START LISTED ENTRIES

-- ==== Sys2Proof/Machine/Boot.lean ====
section
/-! DEFINITION. Start-up and reset (chapter 19): the chip resets and what each keeps, domain restarts, the boot ROM's sequence, the release of
the cores, the loading of the engines, and the handover of a core under an update (20 R455). -/

namespace Sys2Proof.Machine

/-- The image types of the cores that the boot ROM releases, and the type of the SCC (12 R316). -/
def bootTypes (v : Variant) : List Nat := (List.range 9).filter (typePresent v)

/-- A copy of the retirement record is valid (21 R471). -/
def copyValid (bs : List Byte) : Bool := leAt bs 0 4 == 0x5A4E5252 && leAt bs 60 4 == crc32 (bs.take 60)

/-- The three bit sets of a record: UNITS, FLASH, SRAM (21 R471). -/
def recordSets (bs : List Byte) : Nat × Nat × Nat := (leAt bs 8 4, leAt bs 16 16, leAt bs 32 8)

/-- The record that boot step 4 chooses of the valid copies, and DISAGREE (21 R473): the copy of the highest SEQ, or the bitwise OR of copies
with equal highest SEQ that differ. -/
def chooseRecord (copies : List (List Byte)) : Option (Nat × Nat × Nat × Nat) × Bool :=
  match copies with
  | [] => (none, false)
  | _ =>
    let top := copies.foldl (fun m c => max m (leAt c 4 4)) 0
    let best := copies.filter (fun c => leAt c 4 4 == top)
    let sets := best.foldl (fun (a : Nat × Nat × Nat) c =>
      match recordSets c with | (u, f, m) => (a.1 ||| u, a.2.1 ||| f, a.2.2 ||| m)) (0, 0, 0)
    (some (top, sets.1, sets.2.1, sets.2.2), best.any (fun c => recordSets c != sets))

namespace State

/-- A PROGRAM or ERASE is active or suspended, for which a reset waits (14 R356). -/
def flashHolds (s : State) : Bool :=
  match s.flash.op with
  | some o => o.result.isNone && (o.op == 1 || o.op == 2)
  | none => false

/-- POR and BOR stop a flash operation without a safe point: its sector's contents are undefined (14 R356). -/
def flashStopped (s : State) : State :=
  match s.flash.op with
  | some o =>
    if s.flashHolds && !s.sectorUndef (sectorOf o.addr) then s.setFlash (fun f => { f with undef := f.undef ++ [sectorOf o.addr] }) else s
  | none => s

/-- A chip reset with its cause and the position strap as it is read again (19 R431 to R433): the boot ROM is to start. -/
def chipReset (s : State) (cause pos : Nat) : State :=
  let notes := decide (3 ≤ cause)
  let s1 := (if notes then s else s.flashStopped).chipState notes
  let s2 := if notes then (s1.put F.SYS_RST_CAUSE_LAST cause).put F.SYS_RST_CAUSE_HISTORY (s1.get F.SYS_RST_CAUSE_HISTORY ||| 2 ^ (cause - 1))
    else s1.setReg Reg.SYS_RST_CAUSE (if cause = 1 then 0x101 else 0x202)
  let s3 : State := { s2 with boot := { s2.boot with cause := cause, strap := pos % 8 } }
  ((s3.setStrap pos).showUid).showScope

/-- A chip reset other than POR and BOR: it waits while a flash operation must reach its safe point (14 R356). -/
def chipResetOrWait (s : State) (cause pos : Nat) : State :=
  if s.flashHolds then (let t := s.askReset cause
                        { t with boot := { t.boot with strap := pos % 8 } })
  else s.chipReset cause pos

/-- PWR.DOM's bit of a core's domain, its count of restarts, its image type's bit in the update unit's sets. -/
def domField (k : Core) : Field := if k = .apc then F.PWR_DOM_APC_PWR else F.PWR_DOM_NTC_PWR
def drField (k : Core) : Field := if k = .apc then F.SYS_RST_CAUSE_DR_APC else F.SYS_RST_CAUSE_DR_NTC
def coreBit (k : Core) : Nat := 2 ^ (coreType k - 1)

/-- The core's hart is not halted once its domain has been off. -/
def unhalt (s : State) (k : Core) : State := if k = .scc then s else s.put (hartField (if k = .apc then 0 else 1)) 0

/-- A restart of a core's domain (19 R442): it is isolated and switched off; its claims, mailbox channels and cache are cleared; a part of a
committed update is remapped (20 R455). A request while a restart of the core is pending is merged into it. -/
def domainRestart (s : State) (k : Core) : State :=
  if k = .scc ∨ s.boot.restarts.contains k then s
  else
    let s1 : State := { s with
      cores := { s.cores with
        released := s.cores.released.filter (· != k), user := s.cores.user.filter (· != k), pmp := s.cores.pmp.filter (fun e => e.core != k) }
      stalled := s.stalled.filter (fun x => x.req.ini != iniOf k)
      boot := { s.boot with restarts := s.boot.restarts ++ [k] } }
    let s2 := (((s1.icuRestart k).unhalt k).put (domField k) 0).countSat (drField k)
    let s3 := s2.setUpd (fun u => { u with hands := u.hands.filter (· != k) })
    if s3.updSt = 4 ∧ s3.upd.fall.isNone ∧ s3.get F.UPD_PARTS_IN_SET &&& coreBit k ≠ 0 ∧ s3.get F.UPD_PARTS_EFFECT &&& coreBit k = 0 then
      (s3.markParts F.UPD_PARTS_REMAPPED (coreBit k)).updBusy
    else s3
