-- ==== Sys2Proof/Machine/BusCommands.lean ====
section
/-! DEFINITION. The commands of the bus and of the page header (02). -/

namespace Sys2Proof.Machine

open State

/-- BUS_ACCESS (02 R40): any access of a bus initiator. -/
def execBusAccess (req : BusReq) (s : State) : Host.Outcome State Fault Refusal := .next (s.busAccess req [])

/-- SOFT_RESET (02 R51): a write of PAGE_CTRL with SOFT_RESET = 1. -/
def execSoftReset (ini : Initiator) (page : Nat) (w : Word) (s : State) : Host.Outcome State Fault Refusal :=
  .next (s.busWrite ini (Reg.PAGE_CTRL page) (withBits w 1 1 1))

/-- SOFT_RESET_DONE (02 R51): the soft reset of a page completes, and the accesses that waited for it go on. -/
def execSoftResetDone (page : Nat) (s : State) : Host.Outcome State Fault Refusal :=
  .next (if (s.page page).resetting then
      (s.setPage page { s.page page with resetting := false }).serveStalled (.softReset page)
    else s)

/-- PAGE_ENABLE (02 R52): a write of PAGE_CTRL that sets or clears ENABLE. -/
def execPageEnable (ini : Initiator) (page : Nat) (en : Bool) (s : State) : Host.Outcome State Fault Refusal :=
  .next (s.busWrite ini (Reg.PAGE_CTRL page) (BitVec.ofNat 32 (boolNat en)))

/-- LOCK (02 R54): a write of PAGE_CTRL with LOCK = 1. -/
def execLock (ini : Initiator) (page : Nat) (en : Bool) (s : State) : Host.Outcome State Fault Refusal :=
  .next (s.busWrite ini (Reg.PAGE_CTRL page) (BitVec.ofNat 32 (4 + boolNat en)))

/-- IRQ_SET (02 R50, R52): a write of IRQ_SET sets the named IRQ_RAW bits. -/
def execIrqSet (ini : Initiator) (page : Nat) (w : Word) (s : State) : Host.Outcome State Fault Refusal := .next (s.busWrite ini (Reg.IRQ_SET page) w)

/-- COMPUTE (02 R55): a write of SEAL_CTRL with COMPUTE = 1. -/
def execCompute (ini : Initiator) (page : Nat) (w : Word) (s : State) : Host.Outcome State Fault Refusal :=
  .next (s.busWrite ini (Reg.SEAL_CTRL page) (withBits w 0 1 1))

/-- LATCH_REF (02 R56): a write of SEAL_CTRL with LATCH_REF = 1. -/
def execLatchRef (ini : Initiator) (page : Nat) (w : Word) (s : State) : Host.Outcome State Fault Refusal :=
  .next (s.busWrite ini (Reg.SEAL_CTRL page) (withBits w 3 1 1))

/-- The seal interval of page `p` expires (21 R479). -/
def sealTick (s : State) (p : Nat) : State :=
  if pagePresent s.variant p && s.pageOn p && s.on (F.SEAL_CTRL_PERIODIC p) then s.sealRequest p else s

/-- SEAL_INTERVAL (21 R479; 02 R55): the seal interval of the named pages expires; each with PERIODIC = 1 starts a computation. -/
def execSealInterval (pages : List Nat) (s : State) : Host.Outcome State Fault Refusal := .next (pages.foldl sealTick s)

/-- SEAL_DONE (02 R55 to R57): the seal computation of a page completes. -/
def execSealDone (page : Nat) (s : State) : Host.Outcome State Fault Refusal := .next (s.sealEnd page)

/-- BANK_CLEAR_DONE (13 R326): a bank that powered up without retention is clear, and the accesses that waited for it go on. -/
def execBankClearDone (bank : Nat) (s : State) : Host.Outcome State Fault Refusal :=
  .next (if s.pwr.clearing.contains bank then
      ({ s with pwr := { s.pwr with clearing := s.pwr.clearing.filter (· != bank) } } : State).serveStalled (.bankClear bank)
    else s)

end Sys2Proof.Machine
end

END LISTED ENTRIES

WHAT TO WORK ON =
Please, from the material above, copy only the lines from the line with "undefined (14 R356). -/" up to and including the line with "let s1 := (if", exactly as written.

FINISHED TASK =
/-- POR and BOR stop a flash operation without a safe point: its sector's contents are undefined (14 R356). -/
def flashStopped (s : State) : State :=
  match s.flash.op with
  | some o =>
    if s.flashHolds && !s.sectorUndef (sectorOf o.addr) then s.setFlash (fun f => { f with undef := f.undef ++ [sectorOf o.addr] }) else s
  | none => s

/-- A chip reset with its cause and the position strap as it is read again (19 R431 to R433): the boot ROM is to start. -/
def chipReset (s : State) (cause pos : Nat) : State :=
  let notes := decide (3 ≤ cause)
  let s1 := (if notes then s else s.flashStopped).chipState notes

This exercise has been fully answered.